-- ==== Sys2Proof/Machine/Step.lean ====
section
/-! DEFINITION. One step: the command at the front of the queue is taken and carried out; on an empty queue the part idles
(log entry 1). -/

namespace Sys2Proof.Machine

/-- One step. -/
def step (s : State) : Host.Outcome State Fault Refusal :=
  match s.pending with
  | [] => .next s
  | c :: cs => exec c { s with pending := cs }

/-- The state with the command that a word spells put at the front of the queue; unchanged where the word spells none. -/
def State.withFetchWord (s : State) (nbits w : Nat) : State :=
  match decodeTableWord nbits w with
  | some c => { s with pending := c :: s.pending }
  | none => s

end Sys2Proof.Machine
end

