/-- A request transaction that ends while the buffer holds a response is lost: the OVERRUN mark is set, nothing else of the
part changes (R182), and the data output is released at its end (R179). -/
def Obligations.OverrunLosesTheRequest : Prop :=
  ∀ (s : State) (r : Response), s.phase = .running → s.ignoring = false → s.buffer = some r →
    (∀ (c : Instr) (code : Nat) (params : List Byte), c.request = some (code, params) →
      exec c s = .next { s with buffer := some { r with overrun := true },
                                miso := List.replicate (5 + params.length) 0xFF#8,
                                out := { s.out with misoDriven := false } })
    ∧ ∀ (b : Byte) (rest : List Byte), b ≠ 0x3C#8 →
      exec (.malformedRequest (b :: rest)) s = .next { s with buffer := some { r with overrun := true },
                                                              miso := List.replicate (1 + rest.length) 0xFF#8,
                                                              out := { s.out with misoDriven := false } }

/-- A read of at least one byte and the whole frame sends it and empties the buffer; a shorter read sends its first bytes and
leaves it; a read of the empty buffer sends the empty frame and changes nothing else (R183, R186). What the host sends after
the first byte of a read is ignored (R179). -/
def Obligations.ReadSendsTheResponse : Prop :=
  ∀ (s : State) (n : Nat), s.phase = .running → s.ignoring = false → s.OutputsExact → 1 ≤ n →
    (∀ rest : List Byte, rest.length + 1 = n → exec (.malformedRequest (0x3C#8 :: rest)) s = exec (.read n) s) ∧
    (∀ r, s.buffer = some r →
      let body := u8 ((if r.reason = .done then 0 else 1) + (if r.overrun = true then 128 else 0)) :: u8 r.code
        :: u8 r.reason.code :: u8 r.payload.length :: r.payload
      let frame := body ++ u16 (crc16 body).toNat
      (1 + frame.length ≤ n →
        exec (.read n) s = .next { s with buffer := none, out := { s.out with rdy := false },
                                          miso := 0xFF#8 :: frame ++ List.replicate (n - 1 - frame.length) 0xFF#8 })
      ∧ (n < 1 + frame.length → exec (.read n) s = .next { s with miso := (0xFF#8 :: frame).take n }))
    ∧ (s.buffer = none → ∃ out : List Byte, exec (.read n) s = .next { s with miso := out } ∧ out.length = n
        ∧ ∀ i, i < n → out.getD i 0#8
          = (0xFF#8 :: ([3#8, 0#8, 0#8, 0#8] ++ u16 (crc16 [3#8, 0#8, 0#8, 0#8]).toNat)).getD i 0xFF#8)

/-! ## Requests that read records -/

/-- GET_BAY answers the bay's record in twelve bytes and GET_ROW the sixteen records of the row, each in ten bytes, in
ascending order; neither changes anything else (R21, R22, R189). The bits that the layout does not name are 0 by the model's
choice (log entry 32). -/
def Obligations.GetBayAndGetRowReturnTheRecords : Prop :=
  ∀ s : State, s.Ready → s.OutputsExact →
    (∀ b, b < 2048 → ∃ p, exec (.getBay b) s = .next (s.onlyAnswered 7 1 .done p) ∧ p.length = 12 ∧ p.take 2 = u16 b
      ∧ p.drop 2 = bayBytes (s.bay b) (s.offered (s.bay b)))
    ∧ ∀ r, r < 128 → ∃ p, exec (.getRow r) s = .next (s.onlyAnswered 6 2 .done p) ∧ p.length = 161 ∧ p.take 1 = [u8 r]
      ∧ ∀ i, i < 16 → (p.drop (1 + 10 * i)).take 10 = bayBytes (s.bay (16 * r + i)) (s.offered (s.bay (16 * r + i)))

★ ★ ★ ★ ★ ★ ★

Work instructions: Count every line in the listing above where the string "offered" occurs, and report the count and nothing more.

Result: 2